Over the weekend my parents told me they watched something on TV about near-death experiences (NDEs), and had seen neurosurgeon Eben Alexander talk about his purported NDE, which he documented in a recent bestseller. I’m interested in NDEs, having had an acquaintance (now dead) who went through an especially dramatic one, and utterly changed his […]

Over the weekend my parents told me they watched something on TV about near-death experiences (NDEs), and had seen neurosurgeon Eben Alexander talk about his purported NDE, which he documented in a recent bestseller. I’m interested in NDEs, having had an acquaintance (now dead) who went through an especially dramatic one, and utterly changed his life afterwards. I downloaded Dr. Alexander’s book and read it quickly — it’s a very, very slight book — but I’m not sure what to make of it. There’s a new Esquire piece out claiming to debunk his story, but I’m not willing to pay $1.99 to read it. After finishing the Alexander book, I was sorry I paid the $7 to read it on my iPad, so I’m not eager to devote any more money to the subject of Dr. Eben Alexander, and wish I hadn’t bought his book. If there was ever a book that deserved to be a magazine article, it was that one. But, the guy has sold two million copies, and, as an author who has sold only the tiniest fraction of what Eben Alexander has sold, good for him.

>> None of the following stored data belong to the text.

-- ==== Sys2Proof/Laws/FrVotes.lean ====
section
/-!
SUPPORT. What the operations of Sys2Proof/Machine/Votes.lean may change.
-/
namespace Sys2Proof.Machine

theorem State.domMod_fr (s : State) (d : Nat) (f : DomS → DomS) : Fr 32 0 s (State.domMod s d f) := by
  unfold State.domMod
  repeat' first
    | with_reducible assumption
    | ((with_reducible apply bitDec); rfl)
    | with_reducible intro _
    | with_reducible exact Fr.refl _ _ _
    | with_reducible apply Fr.ite
    | with_reducible apply Fr.withPdc

theorem State.domStep_fr (s : State) (d : Nat) (x : DomStep) : Fr 32 0 s (State.domStep s d x) := by
  unfold State.domStep
  repeat' first
    | with_reducible assumption
    | ((with_reducible apply orDec); rfl)
    | with_reducible intro _
    | with_reducible exact Fr.refl _ _ _
    | with_reducible apply Fr.ite
    | with_reducible apply Fr.step (State.domMod_fr ..)

theorem State.domRecord_fr (s : State) (d : Nat) : Fr 2 4893107481783862970145936819934115549808062153883648 s (State.domRecord s d) := by
  unfold State.domRecord
  repeat' first
    | with_reducible assumption
    | ((with_reducible apply orDec); rfl)
    | with_reducible intro _
    | with_reducible exact Fr.refl _ _ _
    | with_reducible apply Fr.ite
    | with_reducible apply Fr.step (State.record_fr ..)

theorem State.exitStart_fr (s : State) (d : Nat) : Fr 32 0 s (State.exitStart s d) := by
  unfold State.exitStart
  repeat' first
    | with_reducible assumption
    | ((with_reducible apply orDec); rfl)
    | with_reducible intro _
    | with_reducible exact Fr.refl _ _ _
    | with_reducible apply Fr.ite
    | with_reducible apply Fr.step (State.domStep_fr ..)

theorem State.wakesDone_fr (s : State) (d : Nat) : Fr 32 0 s (State.wakesDone s d) := by
  unfold State.wakesDone
  repeat' first
    | with_reducible assumption
    | ((with_reducible apply bitDec); rfl)
    | with_reducible intro _
    | with_reducible exact Fr.refl _ _ _
    | with_reducible apply Fr.ite
    | with_reducible apply Fr.withPdc

theorem State.wake_fr (s : State) (d c : Nat) : Fr 34 4893107481805641041628876881595771524683695319416832 s (State.wake s d c) := by
  unfold State.wake
  repeat' first
    | with_reducible assumption
    | ((with_reducible apply orDec); rfl)
    | ((with_reducible apply bitDec); rfl)
    | with_reducible intro _
    | with_reducible exact Fr.refl _ _ _
    | with_reducible apply Fr.ite
    | with_reducible apply Fr.step (State.wakesDone_fr ..)
    | with_reducible apply Fr.step (State.domStep_fr ..)
    | with_reducible apply Fr.step (State.domRecord_fr ..)
    | with_reducible apply Fr.step (State.exitStart_fr ..)
    | with_reducible apply Fr.step (State.domMod_fr ..)
    | with_reducible apply Fr.p
    | with_reducible apply PDC_DOM.reg
    | ((with_reducible apply HasReg.as); simp only [PDC_DOM.CAUSE_addr, PDC_DOM.TARGET_addr, PDC_DOM.TRIES_addr])
    | split

theorem State.judge_fr (s : State) (d c : Nat) : Fr 34 4893107481805641041628876881595771524683695319416832 s (State.judge s d c) := by
  unfold State.judge
  dsimp only
  repeat' first
    | with_reducible assumption
    | ((with_reducible apply orDec); rfl)
    | ((with_reducible apply bitDec); rfl)
    | with_reducible intro _
    | with_reducible exact Fr.refl _ _ _
    | with_reducible apply Fr.ite
    | with_reducible apply Fr.step (State.domMod_fr ..)
    | with_reducible apply Fr.step (State.wake_fr ..)
    | with_reducible apply Fr.p
    | with_reducible apply PDC_DOM.reg
    | ((with_reducible apply HasReg.as); simp only [PDC_DOM.TARGET_addr])
    | split

theorem State.wakeBy_fr (s : State) (c d : Nat) : Fr 34 4893107481805641041628876881595771524683695319416832 s (State.wakeBy s c d) := by
  unfold State.wakeBy
  repeat' first
    | with_reducible assumption
    | ((with_reducible apply orDec); rfl)
    | ((with_reducible apply bitDec); rfl)
    | with_reducible intro _
    | with_reducible exact Fr.refl _ _ _
    | with_reducible apply Fr.ite
    | with_reducible apply Fr.step (State.judge_fr ..)
    | with_reducible apply Fr.withPdc

theorem State.restJudge_fr (s : State) (d : Nat) : Fr 34 4893107481805641041628876881595771524683695319416832 s (State.restJudge s d) := by
  unfold State.restJudge
  repeat' first
    | with_reducible assumption
    | ((with_reducible apply orDec); rfl)
    | with_reducible intro _
    | with_reducible exact Fr.refl _ _ _
    | with_reducible apply Fr.ite
    | with_reducible apply Fr.step (State.judge_fr ..)

theorem State.setVote_fr (s : State) (c d v : Nat) : Fr 34 4893107481805641041628876881595771524683695319416832 s (State.setVote s c d v) := by
  unfold State.setVote
  dsimp only
  repeat' first
    | with_reducible assumption
    | ((with_reducible apply orDec); rfl)
    | with_reducible intro _
    | with_reducible exact Fr.refl _ _ _
    | with_reducible apply Fr.ite
    | with_reducible apply Fr.step (State.domMod_fr ..)
    | with_reducible apply Fr.step (State.judge_fr ..)

theorem State.mispredict_fr (s : State) (d : Nat) : Fr 16 4863877449037244911781863123279789889414943507218432 s (State.mispredict s d) := by
  unfold State.mispredict
  dsimp only
  repeat' first
    | with_reducible assumption
    | ((with_reducible apply orDec); rfl)
    | ((with_reducible apply bitDec); rfl)
    | with_reducible intro _
    | with_reducible exact Fr.refl _ _ _
    | with_reducible apply Fr.ite
    | with_reducible apply Fr.step (State.pmu_fr ..)
    | with_reducible apply Fr.p
    | with_reducible apply Fr.when
    | with_reducible apply Fr.withPred
    | with_reducible apply TML_PRED.reg
    | ((with_reducible apply HasReg.as); simp only [TML_PRED.CAPPED_addr, TML_PRED.MISS_addr])

theorem State.missCheck_fr (s : State) (d : Nat) : Fr 16 4863877449037244911781863123279789889414943507218432 s (State.missCheck s d) := by
  unfold State.missCheck
  repeat' first
    | with_reducible assumption
    | ((with_reducible apply orDec); rfl)
    | with_reducible intro _
    | with_reducible exact Fr.refl _ _ _
    | with_reducible apply Fr.ite
    | with_reducible apply Fr.step (State.mispredict_fr ..)
    | with_reducible apply Fr.when

theorem State.linkJudge_fr (s : State) (d : Nat) : Fr 50 4893107481805641041628876881595771524683695323611136 s (State.linkJudge s d) := by
  unfold State.linkJudge
  dsimp only
  repeat' first
    | with_reducible assumption
    | ((with_reducible apply orDec); rfl)
    | with_reducible intro _
    | with_reducible exact Fr.refl _ _ _
    | with_reducible apply Fr.ite
    | with_reducible apply Fr.step (State.domMod_fr ..)
    | with_reducible apply Fr.step (State.judge_fr ..)
    | with_reducible apply Fr.step (State.missCheck_fr ..)
    | with_reducible apply Fr.when

theorem State.raiseVote_fr (s : State) (c d v : Nat) : Fr 34 4893107481805641041628876881595771524683695319416832 s (State.raiseVote s c d v) := by
  unfold State.raiseVote
  repeat' first
    | with_reducible assumption
    | ((with_reducible apply orDec); rfl)
    | with_reducible intro _
    | with_reducible exact Fr.refl _ _ _
    | with_reducible apply Fr.ite
    | with_reducible apply Fr.step (State.setVote_fr ..)

theorem State.holdAccess_fr (s : State) (m d : Nat) : Fr 34 4893107481805641041628876881595771524683695319416832 s (State.holdAccess s m d) := by
  unfold State.holdAccess
  repeat' first
    | with_reducible assumption
    | ((with_reducible apply orDec); rfl)
    | ((with_reducible apply bitDec); rfl)
    | with_reducible intro _
    | with_reducible exact Fr.refl _ _ _
    | with_reducible apply Fr.ite
    | with_reducible apply Fr.step (State.judge_fr ..)
    | with_reducible apply Fr.withPdc
    | split

theorem State.holdMailbox_fr (s : State) (ch c d : Nat) : Fr 34 4893107481805641041628876881595771524683695319416832 s (State.holdMailbox s ch c d) := by
  unfold State.holdMailbox
  repeat' first
    | with_reducible assumption
    | ((with_reducible apply orDec); rfl)
    | ((with_reducible apply bitDec); rfl)
    | with_reducible intro _
    | with_reducible exact Fr.refl _ _ _
    | with_reducible apply Fr.ite
    | with_reducible apply Fr.step (State.judge_fr ..)
    | with_reducible apply Fr.withPdc

theorem State.releaseMailbox_fr (s : State) (ch : Nat) : Fr 32 0 s (State.releaseMailbox s ch) := by
  unfold State.releaseMailbox
  repeat' first
    | with_reducible assumption
    | ((with_reducible apply bitDec); rfl)
    | with_reducible intro _
    | with_reducible exact Fr.refl _ _ _
    | with_reducible apply Fr.ite
    | with_reducible apply Fr.withPdc

theorem State.raiseTimeline_fr (s : State) (d y until_ entry : Nat) (pat : Nat) : Fr 34 4893107481805641041628876881595771524683695319416832 s (State.raiseTimeline s d y until_ entry pat) := by
  unfold State.raiseTimeline
  repeat' first
    | with_reducible assumption
    | ((with_reducible apply orDec); rfl)
    | ((with_reducible apply bitDec); rfl)
    | with_reducible intro _
    | with_reducible exact Fr.refl _ _ _
    | with_reducible apply Fr.ite
    | with_reducible apply Fr.step (State.judge_fr ..)
    | with_reducible apply Fr.withPdc

theorem State.beginEntry_fr (s : State) (d target : Nat) : Fr 32 21778071482940061661655974875633165533184 s (State.beginEntry s d target) := by
  unfold State.beginEntry
  repeat' first
    | with_reducible assumption
    | ((with_reducible apply orDec); rfl)
    | ((with_reducible apply bitDec); rfl)
    | with_reducible intro _
    | with_reducible exact Fr.refl _ _ _
    | with_reducible apply Fr.ite
    | with_reducible apply Fr.step (State.domStep_fr ..)
    | with_reducible apply Fr.p
    | with_reducible apply PDC_DOM.reg
    | ((with_reducible apply HasReg.as); simp only [PDC_DOM.TARGET_addr])

theorem State.loseMemory_fr (s : State) (d : Nat) : Fr 36574844610 0 s (State.loseMemory s d) := by
  unfold State.loseMemory
  repeat' first
    | with_reducible assumption
    | ((with_reducible apply bitDec); rfl)
    | with_reducible intro _
    | with_reducible exact Fr.refl _ _ _
    | with_reducible apply Fr.ite
    | with_reducible apply Fr.withTlm
    | with_reducible apply Fr.withTcp
    | with_reducible apply Fr.withChan
    | with_reducible apply Fr.withPln
    | with_reducible refine Fr.withEpMem (x := []) ?_ (fun _ => rfl) ?_
    | with_reducible apply Fr.withTack
    | with_reducible apply Fr.withMsg
    | with_reducible apply Fr.withObs
    | with_reducible apply Fr.withSs
    | with_reducible apply Fr.withGlk
    | with_reducible apply Fr.withFab
    | with_reducible apply Fr.withHs
    | with_reducible apply Fr.withTtOp
    | with_reducible apply Fr.withTt

theorem State.loseDomain_fr (s : State) (d : Nat) : Fr 36574844642 200867255532373784442745261542645325315275374222849104412671 s (State.loseDomain s d) := by
  unfold State.loseDomain
  dsimp only
  repeat' first
    | with_reducible assumption
    | with_reducible exact HasReg.all
    | ((with_reducible apply orDec); rfl)
    | with_reducible intro _
    | with_reducible exact Fr.refl _ _ _
    | with_reducible apply Fr.ite
    | with_reducible apply Fr.step (State.loseMemory_fr ..)
    | with_reducible apply Fr.step (State.domMod_fr ..)
    | with_reducible apply Fr.keepRegs

theorem State.replay_fr (s : State) (d : Nat) (refused : List Nat) : Fr 0 200867255532373784442745261542645325315275374222849104412671 s (State.replay s d refused) := by
  unfold State.replay
  repeat' first
    | with_reducible apply Fr.setAny
    | with_reducible assumption
    | with_reducible exact HasReg.all
    | with_reducible intro _
    | with_reducible exact Fr.refl _ _ _
    | with_reducible apply Fr.ite
    | with_reducible apply Fr.setWord
    | with_reducible apply Fr.foldl

end Sys2Proof.Machine
end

For those who haven’t read the book, Alexander says his experience moved him from being a firm materialist to someone who now believes in the existence of the spiritual realm. His experience, though, is not specifically Christian. It is fairly consonant with Christian teaching, but I think can fairly be described as universalist: God is love, the universe is made from love, the universe is suffused with consciousness, that sort of thing.

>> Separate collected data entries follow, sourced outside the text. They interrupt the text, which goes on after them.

-- ==== Sys2Proof/Laws/FrMailbox.lean ====
section
/-!
SUPPORT. What the operations of Sys2Proof/Machine/Mailbox.lean may change.
-/
namespace Sys2Proof.Machine

theorem State.closePages_fr (s : State) (l : List Nat) : Fr 4294967296 784637716923335095479473677900958302012794430558004314112 s (State.closePages s l) := by
  unfold State.closePages
  dsimp only
  repeat' first
    | with_reducible assumption
    | ((with_reducible apply bitDec); rfl)
    | with_reducible intro _
    | with_reducible exact Fr.refl _ _ _
    | with_reducible apply Fr.ite
    | with_reducible apply Fr.p
    | with_reducible apply Fr.each
    | with_reducible apply Fr.withExpert
    | with_reducible apply TOP_EXPERT.reg
    | ((with_reducible apply HasReg.as); simp only [bitFld_addr])

theorem State.mbMod_fr (s : State) (c : Nat) (f : MbxS → MbxS) : Fr 268435456 0 s (State.mbMod s c f) := by
  unfold State.mbMod
  repeat' first
    | with_reducible assumption
    | ((with_reducible apply bitDec); rfl)
    | with_reducible intro _
    | with_reducible exact Fr.refl _ _ _
    | with_reducible apply Fr.ite
    | with_reducible apply Fr.withMbx

theorem State.mbxRefuse_fr (s : State) (m c : Nat) : Fr 17567737594 28421910044117572252143165303972564425819184995049144320 s (State.mbxRefuse s m c) := by
  unfold State.mbxRefuse
  repeat' first
    | with_reducible assumption
    | ((with_reducible apply orDec); rfl)
    | ((with_reducible apply bitDec); rfl)
    | with_reducible intro _
    | with_reducible exact Fr.refl _ _ _
    | with_reducible apply Fr.ite
    | with_reducible apply Fr.step (State.raise_fr ..)
    | with_reducible apply Fr.p
    | with_reducible apply Fr.hw
    | with_reducible apply MBX_ERR.reg
    | ((with_reducible apply HasReg.as); simp only [MBX_ERR.ACCESS_addr, MBX_ERR.CHANNEL_addr, MBX_ERR.MASTER_addr])

theorem State.wipeWords_fr {m b : Nat} {r : State} {s : State} {f : Nat → Nat} (_hm : 0 ||| m = m) (_hb : 0 ||| b = b)
    (hf : ∀ n, HasReg b (f n)) (h : Fr m b r s) : Fr m b r (State.wipeWords s f) := by
  unfold State.wipeWords
  repeat' first
    | with_reducible assumption
    | with_reducible apply hf
    | with_reducible intro _
    | with_reducible exact Fr.refl _ _ _
    | with_reducible apply Fr.ite
    | with_reducible apply Fr.each
    | with_reducible apply Fr.setWord

theorem State.placeProxy_fr (s : State) : Fr 1073741858 4893107511075369114700319754861401757534669796016128 s (State.placeProxy s) := by
  unfold State.placeProxy
  repeat' first
    | with_reducible assumption
    | ((with_reducible apply orDec); rfl)
    | ((with_reducible apply bitDec); rfl)
    | with_reducible intro _
    | with_reducible exact Fr.refl _ _ _
    | with_reducible apply Fr.ite
    | with_reducible apply Fr.step (State.holdMailbox_fr ..)
    | with_reducible apply Fr.p
    | with_reducible apply Fr.when
    | with_reducible apply Fr.each
    | with_reducible apply Fr.hw
    | with_reducible apply Fr.setWord
    | with_reducible apply Fr.withProxyHeld
    | with_reducible apply Fr.getD
    | with_reducible apply MBX_IN_W.reg
    | with_reducible apply MBX_IN_CTRL.reg
    | with_reducible apply MBX_DB.reg
    | ((with_reducible apply HasReg.as); simp only [MBX_DB.IN_DB_addr, MBX_IN_CTRL.COUNT_addr, MBX_IN_CTRL.GO_addr, MBX_IN_CTRL.MEMBER_addr, MBX_IN_CTRL.PARTY_addr, MBX_IN_CTRL.REPLY_addr, MBX_IN_CTRL.SEQ_addr])
    | split

theorem State.inFall_fr (s : State) (c : Nat) : Fr 268435488 6968982874540819731729911960202612970618880 s (State.inFall s c) := by
  unfold State.inFall
  dsimp only
  repeat' first
    | with_reducible assumption
    | ((with_reducible apply orDec); rfl)
    | ((with_reducible apply bitDec); rfl)
    | with_reducible intro _
    | with_reducible exact Fr.refl _ _ _
    | with_reducible apply Fr.ite
    | with_reducible apply Fr.step (State.mbMod_fr ..)
    | with_reducible apply Fr.step (State.releaseMailbox_fr ..)
    | with_reducible apply State.wipeWords_fr
    | with_reducible apply Fr.p
    | with_reducible apply Fr.when
    | with_reducible apply Fr.mark
    | with_reducible apply MBX_IN_W.reg
    | with_reducible apply MBX_IN_CTRL.reg
    | ((with_reducible apply HasReg.as); simp only [MBX_IN_CTRL.GO_addr])

theorem State.emptyIn_fr (s : State) (c : Nat) : Fr 268435488 73871218470132689156337066778147697488560128 s (State.emptyIn s c) := by
  unfold State.emptyIn
  dsimp only
  repeat' first
    | with_reducible assumption
    | ((with_reducible apply orDec); rfl)
    | ((with_reducible apply bitDec); rfl)
    | with_reducible intro _
    | with_reducible exact Fr.refl _ _ _
    | with_reducible apply Fr.ite
    | with_reducible apply Fr.step (State.inFall_fr ..)
    | with_reducible apply Fr.p
    | with_reducible apply Fr.when
    | with_reducible apply Fr.hw
    | with_reducible apply Fr.setWord
    | with_reducible apply Fr.mark
    | with_reducible apply MBX_IN_CTRL.reg
    | with_reducible apply MBX_DB.reg
    | with_reducible apply MBX_STATUS.reg
    | ((with_reducible apply HasReg.as); simp only [MBX_DB.IN_DB_addr, MBX_STATUS.OVERRUN_addr])
    | split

As a Christian, I believe in the existence of the soul and in life after death. I don’t need to have it confirmed by NDE stories. (And, for the record, I’m not persuaded that science has explained them all away as merely brain events.) What interests me about them, though, is how different they are for different people. Some have explicitly Christian experiences — and not all NDEs are blissful and peaceful. My acquaintance, R., went to Hell in his NDE, and was rescued by Jesus, who told him it wasn’t his time yet. R. came back to life, and dramatically repented of the degraded life he had been living, and devoted the rest of his days to serving God and others (he eventually died). I am not well versed enough in the literature of NDEs to say why some people have a hellish experience, and others have a heavenly experience. I do know enough about them to recognize that the professed religious creed of the person often has little or nothing to do with their NDE experience. This doesn’t trouble me overmuch, because though I am a Christian, I would be thrilled to discover that God is so merciful he welcomed those who do not share my beliefs into Paradise — indeed, I would expect that He does. Salvation is not merely about making sure you end up in the right place after death, but about beginning the process of union with God, and the abundant life it gives you, right here, right now.

Still, it’s not a trivial question to ask why, if Christianity is true, not everybody who has an NDE has a Christian NDE. To be sure, I am comforted by the apophatic emphasis in Orthodox Christianity, which stresses that God is so far beyond our finite human categories of thought that all we can really do is approximate Him and His nature in our thinking and talking. Eben Alexander keeps saying what most NDE people say: that human language is radically insufficient to describe what they experienced. I believe that.

I throw all this out to start a discussion about NDEs here. Again, I believe that they are real, but I don’t know how to distinguish between a real NDE and one that is a mere hallucination, or even a spiritual deception. It doesn’t seem right to say that the only NDEs that are real are those that confirm what I already believe. But how, then, do we discern which ones are worthy of credit, and which ones are not? You can solve this problem by saying that only those that conform with a pre-existing creed — scientific materialism, Christianity, etc. — are real. Neither one satisfies me.

Thoughts?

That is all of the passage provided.